Wednesday, October 12, 2016

Scares Are Minimal In The First Paranormal Activity, The One That Started It All

Though it may have been released in 2009, Paranormal Activity was actually filmed in 2006 (something reflected in on-screen text in the film itself), an entire decade ago and a year before the first iPhone was released. Imagine how much technology has changed in the years since then. Everyone's got a portable camera/computer/entertainment system residing in their pocket now and entire films (like Tangerine) are filmed on people's phones now. Analyzing how much technology has changed in the epoch since Paranormal Activity was filmed provides a lot more entertainment than the movie itself, which is just disposable horror fare at the end of the day.

The story of Paranormal Activity is a simple one, telling the tale of a young couple, Katie (Katie Featherstone) and Micah (Micah Sloate), grappling with a demon that's attached itself to Katie since she was young. Throughout the running time, we watch the terrifying sight of fade-in/fade-out transitions between shots that utterly decimate the illusion that this is actual found-footage. Spooky! There's also endless sequences of the two sleeping and suddenly....a door moves on its own. The terror! John Carpenter and Wes Craven are shaking in their knees!

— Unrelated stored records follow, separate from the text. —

/-- The thread waits, and the instruction has no effect until it is issued again. -/
def waitFor {α : Type} (w : Wait) : Op α := throw (.wait w false)

/-- The thread waits, and what has been recorded for the wait stays. -/
def waitKeeping {α : Type} (w : Wait) : Op α := throw (.wait w true)

def require (ok : Bool) (c : Cause) (tval : Word := 0) : Op Unit := if ok then pure () else trap c tval

/-- The current thread's identifier and the current thread. -/
def self : Op Nat := do return (← get).cur
def me : Op Thread := do let s ← get; return s.thread s.cur
def modMe (f : Thread → Thread) : Op Unit := modify fun s => s.setThread s.cur (f (s.thread s.cur))
def myCore : Op Core := do let s ← get; return s.core (coreOf s.cur)
def modCore (f : Core → Core) : Op Unit := modify fun s => s.setCore (coreOf s.cur) (f (s.core (coreOf s.cur)))

/-- Scalar register i, whatever its residue. -/
def rs (i : BitVec 4) : Op Word := do return (← me).reg i |>.val

/-- Scalar register i, compared with its residue (R138). -/
def rsUse (i : BitVec 4) : Op Word := do
  let r := (← me).reg i
  require (r.res == residue r.val) .residue (BitVec.ofNat 64 i.toNat)
  return r.val

/-- Extension register i, compared with its residue (R138). -/
def extUse (i : BitVec 3) : Op Word := do
  let r := (← me).extReg i
  require (r.res == residue r.val) .residue (BitVec.ofNat 64 (16 + i.toNat))
  return r.val

/-- Scalar register i written with a generated residue (R137). -/
def wr (i : BitVec 4) (x : Word) : Op Unit := modMe (·.setReg i (Reg.of x))

/-- Scalar register i written with a residue of its own (R137). -/
def wrReg (i : BitVec 4) (r : Reg) : Op Unit := modMe (·.setReg i r)

/-- Waits that HANG_US does not bound (R347). -/
def Wait.exempt : Wait → Bool
  | .monitor | .barrier _ | .join _ | .recv | .claim | .spawn | .counts | .call | .page _ | .sealed => true
  | _ => false

/-- The pc moves past an instruction of n bytes, and the thread is READY. -/
def Thread.next (t : Thread) (n : Nat) : Thread :=
  { t with pc := t.pc + BitVec.ofNat 64 n, status := .ready, reissue := false, taken := false, finished := false, expired := false,
             answered := false, since := none, begun := none }

def advance (n : Nat := 4) : Op Unit := modMe (·.next n)

/-- A thread enters WAIT (R31): what its instruction, which is not over, now waits for; the time of a wait that R347 bounds. -/
def Thread.enter (t : Thread) (w : Wait) (now : Nat) : Thread :=
  { t with status := .wait w, since := if w.exempt then none else if t.begun = some w then some (t.since.getD now) else some now, begun := some w }

/-- The thread waits for what its instruction, which is done with issuing, has sent on its way. -/
def enterWait (w : Wait) : Op Unit := modify fun s =>
  s.setThread s.cur { s.thread s.cur with status := .wait w, since := some s.gtime, begun := some w }

/-- The pc becomes a target, and the thread is READY. -/
def Thread.jump (t : Thread) (a : Word) : Thread :=
  { t with pc := a, status := .ready, reissue := false, taken := false, finished := false, expired := false,
             answered := false, since := none, begun := none }

def jump (a : Word) : Op Unit := modMe (·.jump a)

/-- A code address in pc: bit 0 of pc is always 0 (R96). -/
def codeAddress (a : Word) : Word := a &&& ~~~ 1

/-! ## Windows (R99 to R101, R115) -/

/-- The rights an access needs. -/
inductive Right where
  | r | w | x | a | t
  deriving DecidableEq, Repr

namespace Win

Truth be told, Paranormal Activity's restraint in terms of the scares it orchestrates is admirable, since the limited budget of the enterprise has director Oren Peli coming up with more low-key ways to frighten the audience that don't rely on jump scares and gratuitous blood. The problem here is there's no interesting characters to latch onto in this story which is a serious issue considering so much of the running time is dedicated to Katie and Micah in the daytime coming to terms with the potentially grisly ramifications of having a demon be so obsessed with you.

Neither of these two are all that compelling and it becomes more of an endurance test trying to get through their extended dialogue sequences and the night-time set scenes where the majority of the scares occur aren't nearly terrifying enough to compensate for the tedium that consumes the motion picture. The only really scary scene to speak of is a very true-to-life moment where Katie breaks down after reading on the internet what kind of fate befell other individuals who were possessed by similarly fervent demons.

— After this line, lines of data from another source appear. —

/-! ## Accesses at the home -/

/-- The words that n bytes at a key lie in. -/
def wordsOf (k n : Nat) : List Nat := (List.range ((k + n - 1) / 4 + 1 - k / 4)).map (k / 4 + ·)

/-- What a thread's core has loaded ahead of n bytes at a key is given up: the thread sees the memory as it is (R184). -/
def State.dropAhead (s : State) (t k n : Nat) : State :=
  { s with cores := s.cores.map fun (c, x) =>
      (c, if c = coreOf t then { x with ahead := x.ahead.filter fun (y : Nat × BitVec 32 × Bool) => !(wordsOf k n).contains y.1 } else x) }

/-- n bytes read at their home by an agent: tentative cells become observed (R211). -/
def State.readHome (s : State) (a : Agent) (k n : Nat) : List Byte × State :=
  (s.homeBytes k n, (s.observe a k n).dropAhead a.self k n)

/-- The dwords a write covers whole lose their poison (R353). -/
def State.clearPoison (s : State) (k n : Nat) : State :=
  { s with poison := s.poison.filter fun p => match p with
      | .mem d => !(decide (k ≤ 8 * d) && decide (8 * d + 8 ≤ k + n))
      | _ => true }

/-- Bytes written at their home by an agent (R162, R164, R204, R211): owned words are recalled, copies of the grain
dropped, cells observed, monitors fired. -/
def State.writeHome (s : State) (a : Agent) (grain k : Nat) (bs : List Byte) : State :=
  let n := bs.length
  let s := (wordsOf k n).foldl (fun s w => s.recallWord none w) s
  let s := s.dropCopies none (k / grain * grain / 4) (((k + n - 1) / grain * grain + grain - k / grain * grain) / 4)
  let s := if s.hostBias k then s.dropHostLines k n (some (s.biasPort k)) else s
  let s := s.observe a k n
  let s := ((s.fireMonitors a.self k n).clearPoison k n).dropAhead a.self k n
  { s with mem := s.mem.writeN k bs }

/-! ## Accesses through a compute core's L1 -/

/-- A word as a core's L1 holds it, or as the home does. -/
def State.l1Word (s : State) (c w : Nat) : BitVec 32 :=
  match Tab.find (s.core c).l1 w with
  | some x => x.val
  | none => s.homeWord w

/-- A word's L1 copy is owned by another core. -/
def State.ownedElsewhere (s : State) (c w : Nat) : Bool := s.cores.any fun (d, k) =>
  d != c && match Tab.find k.l1 w with
    | some x => x.owned
    | none => false

/-- Words of a grain that the L1 lacks, filled from the home (R167).  A word that another core owns, and a word of a line
with a tentative cell, is not filled: it is read at its home as long as that is so, and no copy grows old (R168, R211). -/
def State.fill (s : State) (c w0 : Nat) (nc : Bool) : Nat → State
  | 0 => s
  | n + 1 =>
    let s := match Tab.find (s.core c).l1 w0 with
      | some _ => s
      | none =>
        if s.ownedElsewhere c w0 || s.lineTentative (4 * w0) then s
        else s.setL1 c w0 (some ⟨s.homeWord w0, false, 0, nc, 0⟩)
    State.fill s c (w0 + 1) nc n

/-- Bytes of an L1, in words (R12): 64 KiB. -/
def l1Words : Nat := 16384

/-- An entry of a full L1 evicted: its dirty bytes are merged into the home.  Which one is free (log 12). -/
def State.evictL1 (s : State) (c i : Nat) : State :=
  match (s.core c).l1[Config.evict s.tick i % (s.core c).l1.length]? with
  | some (w, x) => (s.mergeHome w x).setL1 c w none
  | none => s

/-- An L1 brought back to the words it can hold (R12). -/
def State.trimL1 (s : State) (c : Nat) : State :=
  (List.range ((s.core c).l1.length - l1Words)).foldl (fun s i => s.evictL1 c i) s

/-- An owned word whose dirty bytes another thread of the core wrote is merged into the home before thread t reads or
writes it (R168): no other agent reads a value that the home does not hold. -/
def State.settle (s : State) (c w t : Nat) : State :=
  match Tab.find (s.core c).l1 w with
  | some x => if x.owned && x.dirty != 0 && x.writer != t then (s.mergeHome w x).setL1 c w (some { x with dirty := 0 }) else s
  | none => s

/-- Byte k of a word key's value. -/
def wordByte (x : BitVec 32) (i : Nat) : Byte := BitVec.ofNat 8 (x.toNat / 256 ^ i)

There's a sense of authenticity in this scene, relying on a raw depiction of a human being coming to terms with a looming threat, that the rest of the movie could have desperately used. Otherwise, it's just a rote horror movie exercise more admirable (thanks to the sense of restraint on display and the fact that a movie this cheap and home-made managed to land major worldwide distribution) than actually entertaining or scary. For a far scarier way to do a prudence-laden found-footage horror movie, watch The Blair Witch Project or Cloverfield, both of which manage to tap into universal fears under heightened circumstances in far more terrifying ways.

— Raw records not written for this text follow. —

-- ==== Sys2Proof/Machine/Commands.lean ====
section
/-! DEFINITION.
Engine commands as others see them: the slots and accumulators a command names, the commands of an engine, and whether an
on-chip access meets a matrix command without order (R25, R104, R243, R244).
-/

namespace Sys2Proof.Machine

/-- MFMT of a snapshot of e0 (R241). -/
def mfmtOf (e0 : Word) : Nat := (e0 >>> 16).toNat % 16

/-- The slots (0 to 31) and accumulators (32 to 39) an engine command names (R243, R244). -/
def Command.names (c : Command) : List Nat :=
  match c.op with
  | .mld x a p _ z _ _ _ _ _ _ _ => if a = 1 then (if p = 1 then [32 + z.toNat, 33 + z.toNat] else [32 + z.toNat]) else [x.toNat]
  | .mst x a p _ z _ _ _ _ _ _ _ => if a = 1 then (if p = 1 then [32 + z.toNat, 33 + z.toNat] else [32 + z.toNat]) else [x.toNat]
  | .mma x y z _ _ _ _ _ =>
    [x.toNat, y.toNat, 32 + z.toNat] ++ (if mfmtOf c.ext[0] = 5 then [33 + z.toNat] else [])
  | .mmas x y z _ _ _ _ _ _ => [x.toNat, y.toNat, 32 + z.toNat]
  | .mcmp x y _ _ _ _ _ => [x.toNat, y.toNat]
  | .mzero z _ _ _ _ => [32 + z.toNat]
  | _ => []

def Core.engine (k : Core) : EngineSel → Engine
  | .matrix => k.matrix
  | .copy => k.copy

def Core.setEngine (k : Core) : EngineSel → Engine → Core
  | .matrix, e => { k with matrix := e }
  | .copy, e => { k with copy := e }

/-- The commands of an engine that have issued and not completed. -/
def Engine.all (e : Engine) : List Command := e.running.toList ++ e.queue ++ e.parked.map (·.cmd)

/-- The commands that have neither completed nor parked. -/
def Engine.live (e : Engine) : List Command := e.running.toList ++ e.queue

def Core.commands (k : Core) : List Command := k.matrix.all ++ k.copy.all

/-- The thread has a command outstanding that records its progress in extension register i (R103). -/
def Core.recording (k : Core) (t : Nat) (i : BitVec 3) : Bool := k.commands.any fun c => c.thread == t && match c.op with
  | .mld .. => i == 6
  | .mst .. => i == 6
  | .cpy .. => i == 6 || i == 7
  | _ => false

/-- Extension register i written by an instruction.  A thread must not write e6 with an MLD, MST or CPY outstanding, nor e7
with a CPY; where it does the register is undefined (R10, R248, R272, log 11). -/
def writeExt (i : BitVec 3) (r : Reg) : Op Unit := do
  let s ← get
  if (s.core (coreOf s.cur)).recording s.cur i then
    set ({ s with fresh := s.fresh + 1 } : State)
    modMe (·.setExt i (Reg.of ((Config.freeBits s.fresh).setWidth 64)))
  else modMe (·.setExt i r)

/-! ## Formats (R241) -/

/-- Element bytes, full K and whether it is one of the formats. -/
def mfmtBytes (m : Nat) : Nat := if m ≤ 1 then 1 else if m ≤ 3 then 2 else if m = 4 then 4 else 8
def mfmtFull (m : Nat) : Nat := 64 / mfmtBytes m
def mfmtOk (m : Nat) : Bool := decide (m ≤ 5)

/-- The K count of a command: e1[6:0], where 0 means the full K. -/
def kCount (m : Nat) (e1 : Word) : Nat := if e1.toNat % 128 = 0 then mfmtFull m else e1.toNat % 128

/-! ## The bytes a command touches (R25, R247, R249, R254, R255) -/

/-- The first n bytes of each of the sixteen rows of a resource: resource, first byte, length. -/
def rowSpans (r n : Nat) : List (Nat × Nat × Nat) := (List.range 16).map fun i => (r, 64 * i, n)

/-- The bytes of operand memory that a command reads. -/
def Command.reads (c : Command) : List (Nat × Nat × Nat) :=
  match c.op with
  | .mst .. => c.names.map fun r => (r, 0, 1024)
  | .mma x y z _ _ _ _ _ =>
    let n := kCount (mfmtOf c.ext[0]) c.ext[1] * mfmtBytes (mfmtOf c.ext[0])
    rowSpans x.toNat n ++ rowSpans y.toNat n ++ (32 + z.toNat, 0, 1024) ::
      (if mfmtOf c.ext[0] = 5 then [(33 + z.toNat, 0, 1024)] else [])
  | .mmas x y z _ _ _ _ _ _ => rowSpans x.toNat 16 ++ rowSpans y.toNat 32 ++ [(32 + z.toNat, 0, 1024)]
  | .mcmp _ y _ _ _ _ _ => rowSpans y.toNat 32
  | _ => []

/-- The resources that a command writes whole. -/
def Command.writes (c : Command) : List Nat :=
  match c.op with
  | .mld .. => c.names
  | .mma _ _ z _ _ _ _ _ => (32 + z.toNat) :: (if mfmtOf c.ext[0] = 5 then [33 + z.toNat] else [])
  | .mmas _ _ z _ _ _ _ _ _ => [32 + z.toNat]
  | .mcmp x _ _ _ _ _ _ => [x.toNat]
  | .mzero z _ _ _ _ => [32 + z.toNat]
  | _ => []

/-- The spans a command touches, and whether it writes them. -/
def Command.spans (c : Command) : List (Bool × Nat × Nat × Nat) :=
  c.reads.map (fun y => (false, y)) ++ c.writes.map fun r => (true, r, 0, 1024)

/-! ## Order between on-chip accesses and matrix commands (R25, R171) -/

/-- An access by an actor, whose command waits on the commands `deps`, comes after what a touch records. -/
def Touch.before (e : Touch) (who : Actor) (deps : List Nat) : Bool :=
  e.actor == who || e.after.contains who || deps.any fun i => e.actor == .cmd i || e.after.contains (.cmd i)

/-- An access to a resource's bytes meets one of the other kind without order: what is recorded, or, for an access through
the on-chip map, a matrix command that has issued and not completed. -/
def Core.clashes (k : Core) (matrix : Bool) (who : Actor) (deps : List Nat) (write : Bool) (r first n : Nat) : Bool :=
  (k.touches.any fun e => e.matrix != matrix && e.res == r && (e.write || write) && overlaps e.first e.len first n
      && !e.before who deps)
  || (!matrix && k.matrix.all.any fun m => !deps.contains m.id
      && m.spans.any fun y => y.2.1 == r && (y.1 || write) && overlaps y.2.2.1 y.2.2.2 first n)

/-- The commands among some that wait, directly or through others, on command id. -/
def followers (cs : List Command) (id : Nat) : List Nat :=
  (List.range cs.length).foldl (fun ids _ =>
    cs.foldl (fun ids c => if !ids.contains c.id && c.deps.any (fun d => d == id || ids.contains d) then c.id :: ids else ids) ids) []

/-- A touch recorded, in place of an equal earlier one. -/
def Core.touch (k : Core) (e : Touch) : Core :=
  { k with touches := e :: k.touches.filter fun x =>
      !(x.matrix == e.matrix && x.actor == e.actor && x.res == e.res && x.first == e.first && x.len == e.len && x.write == e.write) }

/-- An access through the on-chip map to n bytes of a resource recorded. -/
def Core.noteAccess (k : Core) (who : Actor) (write : Bool) (r first n : Nat) : Core :=
  let after := match who with
    | .cmd id => (followers k.commands id).map Actor.cmd
    | _ => []
  k.touch ⟨false, who, r, first, n, write, after⟩

/-- A matrix command that has completed, recorded. -/
def Core.noteCommand (k : Core) (c : Command) : Core :=
  let after := (followers k.commands c.id).map Actor.cmd
  c.spans.foldl (fun k y => k.touch ⟨true, .cmd c.id, y.2.1, y.2.2.1, y.2.2.2, y.1, after⟩) k

/-- A command issued by thread t comes after what it waits on, and with ACQ after all that the thread comes after, its own
accesses among them (R171). -/
def Core.orderIssue (k : Core) (c : Command) (acq : Bool) : Core :=
  { k with touches := k.touches.map fun e =>
      if e.before (.cmd c.id) c.deps || (acq && e.before (.thread c.thread) []) then { e with after := .cmd c.id :: e.after } else e }

/-- What a command with REL has come after, its thread comes after once it observes the completion: at once where it waited
with .s, otherwise through dependency slot n (R171). -/
def Core.orderRelease (k : Core) (c : Command) (who : Actor) : Core :=
  { k with touches := k.touches.map fun e =>
      if e.actor == .cmd c.id || e.after.contains (.cmd c.id) then { e with after := who :: e.after } else e }

/-- Thread t has observed dependency slot n. -/
def Core.orderObserved (k : Core) (t n : Nat) : Core :=
  { k with touches := k.touches.map fun e =>
      if e.after.contains (.slot t n) then { e with after := .thread t :: e.after } else e }

/-- Nothing has touched a resource that is newly claimed. -/
def Core.untouched (k : Core) (r : Nat) : Core := { k with touches := k.touches.filter (·.res != r) }

end Sys2Proof.Machine
end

As for Paranormal Activity, well, it's just not very terrifying or even memorable, truth be told. In the decade since Paranormal Activity was film, it isn't just methods of filming video that have changed. The found-footage genre exploded after Cloverfield and Paranormal Activity provided a one-two punch for the format of filming at the tail end of the first decade of this century. Since then, the likes of Chronicle, The Visit, The Gallows and five(!!!) follow-ups to the original Paranormal Activity film have inhabited this genre. The sort of ripple effect Paranormal Activity is yet another aspect separate from the movie itself that's way more interesting to talk about than the original Paranormal Activity.